Segment Open

/-- The restarted node's zone: its entry in one run returns to WAITING or ends (R143).  An irrigation run
keeps its state when an entry returns; the frost run's follows from its entries as always (R134; log
42), after the entry-back report, so FROST_STATE precedes RUN_STATE (R111, R115 and R143 give no order; log
46).  A CLOSING entry ends as if its close had been acknowledged (R130). -/
def restartEntry (w : Works) (z : ZoneIx) (s : SlotIx) : Works :=
  match w.run s with
  | some r =>
    if r.live then
      match r.entry? z with
      | some e =>
        match e.state with
        | .opened | .opening =>
          let w1 := w.putEntry s z fun e => (e.credit w.time (w.demandOf z)).become .waiting
          if s = 0 then (w1.entryBack z).judgeFrost else w1
        | .closing => (w.putEntry s z RunEntry.closed).judgeRun s
        | .waiting | .done | .withdrawn | .faulted => w
      | none => w
    else w
  | none => w

/-- VCU reports a valve node restart (R143). -/
def valveRestarted (w : Works) (z : ZoneIx) : Works :=
  (allSlots.foldl (fun w s => w.restartEntry z s) w).offerAdmission

/-! ### FRW's requests (R103) -/

/-- A frost entry joins the live frost run last, in place of an ended one of its zone, or begins a
new frost run (R134). -/
def joinFrost (w : Works) (e : RunEntry) : Works :=
  match w.frostRun? with
  | some _ =>
    ((w.modRun 0 fun r =>
        { r with entries := (r.entries.filter fun x => x.zone != e.zone) ++ [e] }).syncRunSlot
      e.zone).judgeFrost
  | none =>
    let state := match e.state with
      | .opened => RunState.flowing
      | .opening => RunState.opening
      | _ => RunState.queued
    w.createRun 0 .frost .auto state none [e]

/-- The transfer of a zone from its irrigation run (R135). -/
def transfer (w : Works) (z : ZoneIx) (s : SlotIx) (e : RunEntry) : Works :=
  let f := RunEntry.waiting z none
  match e.state with
  | .opened =>
    let w1 := w.joinFrost { f with state := .opened, openSince := some w.time }
    let w2 := w1.putEntry s z fun x => (x.credit w.time (w.demandOf z)).become .withdrawn
    (w2.judgeIrrigation s).renew z
  | .opening =>
    let w1 := w.joinFrost { f with state := .opening }
    (w1.putEntry s z fun x => x.become .withdrawn).judgeIrrigation s
  | .waiting =>
    let w1 := w.joinFrost f
    ((w1.putEntry s z fun x => x.become .withdrawn).judgeIrrigation s).offerAdmission
  | .closing =>
    let w1 := w.joinFrost f
    ((w1.putEntry s z fun x =>
        if x.closeCause = some .suspend then { x with closeCause := some .withdraw } else x
      ).judgeIrrigation s).offerAdmission
  | .done | .withdrawn | .faulted => w
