-- ==== Sys2Proof/Machine/Pins.lean ====
section
/-! DEFINITION. The output pins as the counts and the pulse in progress drive them (R22, R165), and
what ends every step. -/

namespace Sys2Proof.Machine

/-- The ready line (R22). -/
def State.ready (s : State) : Bool :=
  decide (Config.readyMargin ≤ s.works.freeSlots) && decide (s.requests.length < Config.requestCapacity)

/-- A coil pin is HIGH during the drive phase of a pulse on its coil and LOW otherwise (R165; 00,
"Pins"). -/
def Line.coil (l : Line) (o : Output) (on : Bool) : Bool :=
  match l.pulse with
  | some p => p.phase == .drive && p.output == o && p.on == on
  | none => false

/-- The pins that a state drives. -/
def State.drivenPins (s : State) : Pins :=
  { urdy := s.ready,
    pumpOn := s.works.line.coil .pump true, pumpOff := s.works.line.coil .pump false,
    mastOpn := s.works.line.coil .master true, mastCls := s.works.line.coil .master false,
    drnOpn := s.works.line.coil .drain true, drnCls := s.works.line.coil .drain false }

/-- The end of a step: the next step is an event of its own (R87; log 6), and the pins follow. -/
def State.finish (s : State) : State :=
  let t := s.onWorks fun w => { w with touched := [] }
  { t with pins := t.drivenPins }

end Sys2Proof.Machine
end

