-- ==== Sys2Proof/Machine/Readings.lean ====
section
/-! DEFINITION. SWU: decoding, calibration and bounds (R64 to R68), routing (R69 to R74), the
accumulators (R70) and the sample windows (R75 to R78). -/

namespace Sys2Proof.Machine

/-- Saturation to a signed 16-bit value (R67). -/
def saturate16 (v : Int) : Int := max (-32768) (min v 32767)

/-- Calibration: scaled, divided by 1024 truncating toward zero, offset, saturated (R67). -/
def calibrate (raw : Int) (scale : Nat) (offset : Int) : Int :=
  saturate16 ((raw * scale).tdiv 1024 + offset)

/-- A value equal to either bound is inside (R68). -/
def ClassRow.inside (r : ClassRow) (v : Int) : Bool := decide (r.lower ≤ v) && decide (v ≤ r.upper)

/-- The larger of an optional value and a value. -/
def greatest (m : Option Int) (v : Int) : Int :=
  match m with
  | some x => max x v
  | none => v

/-- The smaller of an optional value and a value. -/
def least (m : Option Int) (v : Int) : Int :=
  match m with
  | some x => min x v
  | none => v

/-- One good MOISTURE reading into an accumulator (R70). -/
def Acc.add (a : Acc) (v : Int) : Acc :=
  if a.count < Config.sampleCap then
    { a with count := a.count + 1, sum := a.sum + v, min := some (least a.min v),
             max := some (greatest a.max v) }
  else { a with overflow := Nat.min (a.overflow + 1) 65535 }

def Window.add (x : Window) (z : ZoneIx) (v : Int) : Window :=
  if x.isOpen then { x with acc := upd x.acc z fun a => a.add v } else x

/-! ### Windows -/

/-- A window that opens: cleared, with its period and close deadline; when it last closed stands (R75 to
R78). -/
def Window.openAt (x : Window) (time period : Nat) : Window :=
  { isOpen := true, openedAt := some time, closeDeadline := some (after time period),
    period := some period, closedAt := x.closedAt, acc := Vector.replicate 40 Acc.cleared }

/-- A window that closes keeps its totals, opened-at and period (R77). -/
def Window.close (x : Window) (time : Nat) : Window :=
  { x with isOpen := false, closeDeadline := none, closedAt := some time }

namespace State

/-- Accumulation into the open window, for a zone in use (R70). -/
def accumulate (s : State) (zone : Option ZoneIx) (v : Int) : State :=
  match zone with
  | some z =>
    if (s.works.cfg z).inUse then { s with windows := mapRows (fun x => x.add z v) s.windows } else s
  | none => s

/-- FLOW from the flow meter goes to VCU (R72). -/
def routeFlow (s : State) (src : NodeId) (v : Int) : State :=
  if s.works.site.meter = some src then s.onWorks fun w => w.flowReading v else s

/-- VALVE from a zone's valve node goes to VCU (R73). -/
def routeValve (s : State) (src : NodeId) (v : Int) : State :=
  match s.works.valveZone? src with
  | some z => s.onWorks fun w => w.positionReading z v
  | none => s

/-- A good reading on the roster path (R69 to R74); an AIR_WET reading counts towards confirmation when
its sender is a frost sensor, so ACTIVE or SILENT (R98, R104). -/
def routeRoster (s : State) (e : EntryIx) (src : NodeId) (cls : ClassCode) (v : Int) : State :=
  let zone := (s.works.entry e).zone
  if cls = classMoisture then s.accumulate zone v
  else if isAir cls then
    match zone with
    | some z =>
      s.onWorks fun w => w.frostEvent z (cls == classAirWet && (w.entry e).heard) .reading
    | none => s
  else if cls = classFlow then s.routeFlow src v
  else if cls = classValve then s.routeValve src v
  else s

/-- A good reading on the window path (R69 to R74). -/
def routeWindow (s : State) (zone : ZoneIx) (src : NodeId) (cls : ClassCode) (v : Int) : State :=
  if cls = classMoisture then s.accumulate (some zone) v
  else if cls = classFlow then s.routeFlow src v
  else if cls = classValve then s.routeValve src v
  else s

/-- The calibrated value of a reading that matches its channel and lies inside its class's bounds
(R65, R67, R68). -/
def goodValue? (s : State) (e : EntryIx) (r : Reading) : Option (ClassCode × Int) :=
  match (s.works.entry e).channels[r.channel]? with
  | some c =>
    let v := calibrate r.raw c.scale c.offset
    if r.cls = c.cls.val ∧ s.works.tables.classes[c.cls].inside v then some (c.cls, v) else none
  | none => none

/-- The channel's latest value is set and the reading reported good (R69). -/
def keepLatest (s : State) (e : EntryIx) (channel : Nat) (v : Int) : State :=
  s.onWorks fun w =>
    (w.modEntry e fun n =>
      { n with channels := n.channels.modify channel fun c => { c with latest := some v } }).goodReading e

/-- The readings of a roster-path frame, in order; a reading that brings the entry to QUARANTINED
discards the rest (R64, R65, R68, R69). -/
def judgeRoster (e : EntryIx) (src : NodeId) : List Reading → State → State
  | [], s => s
  | r :: rs, s =>
    match s.goodValue? e r with
    | some (cls, v) => judgeRoster e src rs ((s.keepLatest e r.channel v).routeRoster e src cls v)
    | none =>
      let t := s.onWorks fun w => w.latchBounds.badReading e r.channel r.cls
      if (t.works.entry e).state = .quarantined ∧ (s.works.entry e).state ≠ .quarantined then t
      else judgeRoster e src rs t

/-- One reading of a window-path frame (R66, R68). -/
def judgeWindow (zone : ZoneIx) (cls : ClassCode) (src : NodeId) (s : State) (r : Reading) : State :=
  if r.channel = 0 ∧ r.cls = cls.val ∧ s.works.tables.classes[cls].inside r.raw then
    s.routeWindow zone src cls r.raw
  else s.onWorks Works.latchBounds

/-- The frame's sender is still the enrolled entry the lookup found (R63). -/
def stillServed (s : State) (e : EntryIx) (src : NodeId) : Bool :=
  (s.works.entry e).state.enrolled && (s.works.entry e).id == src

/-- SWU's work on one frame (R63, then R64; log 36).  A window-path frame is judged by the direct window
table in force now; a frame whose source no enabled window of it covers is dropped (R79; log 21). -/
def takeReading (s : State) (f : FieldFrame) (hit : Hit) : State :=
  match hit with
  | .roster e _ =>
    if s.stillServed e f.src then
      match readingList? f.payload with
      | some rs => judgeRoster e f.src rs s
      | none => s.onWorks Works.latchStray
    else s
  | .window _ _ _ =>
    match s.works.windowOf? f.src with
    | some i =>
      match readingList? f.payload with
      | some rs =>
        rs.foldl (judgeWindow s.works.tables.windows[i].zone s.works.tables.windows[i].cls f.src) s
      | none => s.onWorks Works.latchStray
    | none => s
  | .none => s

/-- SWU takes the head of its hand-off queue (R63). -/
def takeSwu (s : State) : State :=
  match s.swuQueue with
  | h :: rest =>
    match fieldFrame? h.frame with
    | some f => { s with swuQueue := rest }.takeReading f h.hit
    | none => { s with swuQueue := rest }
  | [] => s

end State

end Sys2Proof.Machine
end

Segment Closed

EXERCISE DESCRIPTION: Every line above that has the string "SlotIx" needs to be copied.

RESULT OF THIS TASK:
def restartEntry (w : Works) (z : ZoneIx) (s : SlotIx) : Works :=
def transfer (w : Works) (z : ZoneIx) (s : SlotIx) (e : RunEntry) : Works :=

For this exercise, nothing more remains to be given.